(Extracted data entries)
========================

/-! METER points (10 R301, R302). -/

/-- The registers at the last tick end before the cut (10 R301). -/
def regsAtCut (s : State) : NMap Nat := if s.mt.tickNt = s.clk.nt then s.mt.regsWas else s.mt.regs

/-- The channels that a quantity of a point depends on. -/
def quantityChannels (s : State) (m q : Nat) : List Nat :=
  let v := meterSet s m
  if q = 6 then [0, 1, 2].map (voltCh v)
  else if 8 ≤ q ∧ q ≤ 10 then [voltCh v (q - 8)]
  else if 11 ≤ q ∧ q ≤ 13 then [currCh m (q - 11)]
  else if 14 ≤ q ∧ q ≤ 16 then [voltCh v (q - 14), currCh m (q - 14)]
  else pointChannels s m

/-- The value and quality of a METER point of a metering point. -/
def meterValue (s : State) (subst : Word) (m q : Nat) : Word × Nat :=
  let overrange := (quantityChannels s m q).any (fun c => s.mt.clip.contains c)
  let lock := nth Lock.reset s.mt.locks (meterSet s m)
  if !calOk s m then (subst, mkQuality 2 false overrange)
  else
    let v := if 0x20 ≤ q ∧ q ≤ 0x27 then word (fastOf (getD 0 (regsAtCut s) (regKey m (q - 0x20)))) else quantityOf s m q
    let stale := !lock.locked && (q == 2 || q == 3 || q == 6)
    (v, mkQuality (b2n stale) false overrange)

/-! Registers of the MTR_ block (10 Tables 10-4 to 10-6). -/

/-- MTR_STAT. -/
def mtrStat (s : State) : Nat :=
  b2n ((List.range 12).any (accumulates s)) + 2 * b2n s.mt.frozen + 4 * b2n s.mt.tailLost + 8 * b2n s.mt.latchLost + 16 * b2n (s.mt.calMask != 0) +
  32 * b2n (!s.mt.watchRing.isEmpty || s.mt.watchTotals.any (fun p => p.2 != 0)) + 256 * packBits ((List.range 12).map (meterInUse s))

/-- A register of the MTR_ block; on QG64-C40 every one reads 0 (00 R6). -/
def mtrRead (s : State) (off : Nat) : Nat :=
  if !s.part.m40 then 0
  else
    match off with
    | 0x000 => mtrStat s
    | 0x004 => b2n s.mt.snapReq
    | 0x008 => s.mt.viewNt % 2 ^ 32
    | 0x00C => s.mt.viewNt / 2 ^ 32
    | 0x010 => s.mt.saveNt % 2 ^ 32
    | 0x014 => s.mt.saveNt / 2 ^ 32
    | 0x018 => ctrValue s 0
    | _ => (getD 0 s.mt.view off).toNat

/-- SNAP of MTR_CTRL: the view freezes at the next tick end (10 R299). -/
def snapView (s : State) : State := { s with mt := { s.mt with snapReq := true } }

/-- RELEASE of MTR_CTRL: the view is no longer frozen (10 R299). -/
def releaseView (s : State) : State := { s with mt := { s.mt with frozen := false } }

/-- A write of MTR_CTRL: SNAP wins (10 R299). -/
def writeMtrCtrl (s : State) (v : Nat) : State :=
  if !s.part.m40 then s else if bit v 0 then snapView s else if bit v 1 then releaseView s else s

/-! Meanings: the DSP. -/

/-- The tick end that comes next: a multiple of 10,000 µs (10 R292). -/
def nextTickEnd (s : State) : Nat :=
  let c := (s.clk.nt + 9999) / 10000 * 10000
  if c ≤ s.mt.tickNt then s.mt.tickNt + 10000 else c

/-- The metering parameters of a committed configuration come into force at a tick end (10 R315). -/
def paramsAtTick (s : State) : State :=
  if s.pa.meterNew then { s with pa := { s.pa with meterNew := false, meter := meterValues s } } else s
where
  meterValues (s : State) : NMap Word :=
    let ps := (List.range 0x78).map (· + 0x0700) ++ (List.range 5).map (· + 0x0780)
    ps.map (fun p => (p, parValue s p))

/-- What a tick end does after its energies: unmet time, the view, the reads and readings that wait, and a save that falls due (10 R294, R298, R299, R303, R311). -/
def afterTick (s : State) : State :=
  let s := (List.range 12).foldl unmetPoint s
  let s := if s.mt.frozen && !s.mt.snapReq then s else takeView s
  let s := if s.mt.snapReq then { s with mt := { s.mt with frozen := true, snapReq := false } } else s
  let s := tickReads (tickReadings s)
  let save := (meterPar s 0x0780).toNat * 1000000
  if save ≠ 0 ∧ s.mt.tickNt % save = 0 ∧ !s.mt.tailing ∧ 3 ≤ s.pwr.pstate ∧ s.pwr.pstate ≤ 5 then { s with mt := { s.mt with saveDue := true } } else s

/-- METER_TICK: the rest of the tick's samples, then the tick end: the DSP adds energy, counts unmet time, updates the view, and serves what waits for a tick end (10 R293, R294, R298, R299, R311). Parameters of a commit take effect at tick ends on both parts (R315). -/
def execMeterTick (samples : List (List Nat)) (poisoned : List (Nat × Nat × Nat)) (s : State) : Out :=
  if !s.part.m40 && s.clk.running then
    let t := nextTickEnd s
    let s := advanceTo s t
    done (paramsAtTick { s with mt := { s.mt with tickNt := t } })
  else if !dspRuns s then done s
  else
    let t := nextTickEnd s
    let s := closeTick (takeSamples (advanceTo s t) samples poisoned)
    let s := { s with mt := { s.mt with tickNt := t, regsWas := s.mt.regs } }
    let s := pendingCycles ((metered s).foldl tickPoint s)
    done (paramsAtTick (afterTick s))

/-- The frequency of a cycle lies within 45–65 Hz; the period is in ns (10 R289). -/
def cycleInRange (period : Nat) : Bool := decide (1000000000 ≤ 65 * period ∧ 45 * period ≤ 1000000000)

/-- The lock after a fundamental cycle (10 R289). -/
def Lock.cycle (l : Lock) (period nt : Nat) : Lock :=
  let inR := cycleInRange period
  let a := if inR then l.inRange + 1 else 0
  let b := if inR then 0 else l.outRange + 1
  { l with inRange := Nat.min a 10, outRange := Nat.min b 3, locked := if l.locked then decide (b < 3) else decide (10 ≤ a), since := nt }

/-- One nominal period in ns (10 R289). -/
def nominalPeriod (s : State) : Nat := 1000000000 / (meterPar s 0x0781).toNat

/-- A time in ns as seconds in binary64. -/
def secondsOf64 (ns : Nat) : Nat := binary64.pack false ns 1000000000 0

========================

Required work: For this exercise, find all lines in the records containing the word "releaseView" and copy them.

Solution to this task:
def releaseView (s : State) : State := { s with mt := { s.mt with frozen := false } }
  if !s.part.m40 then s else if bit v 0 then snapView s else if bit v 1 then releaseView s else s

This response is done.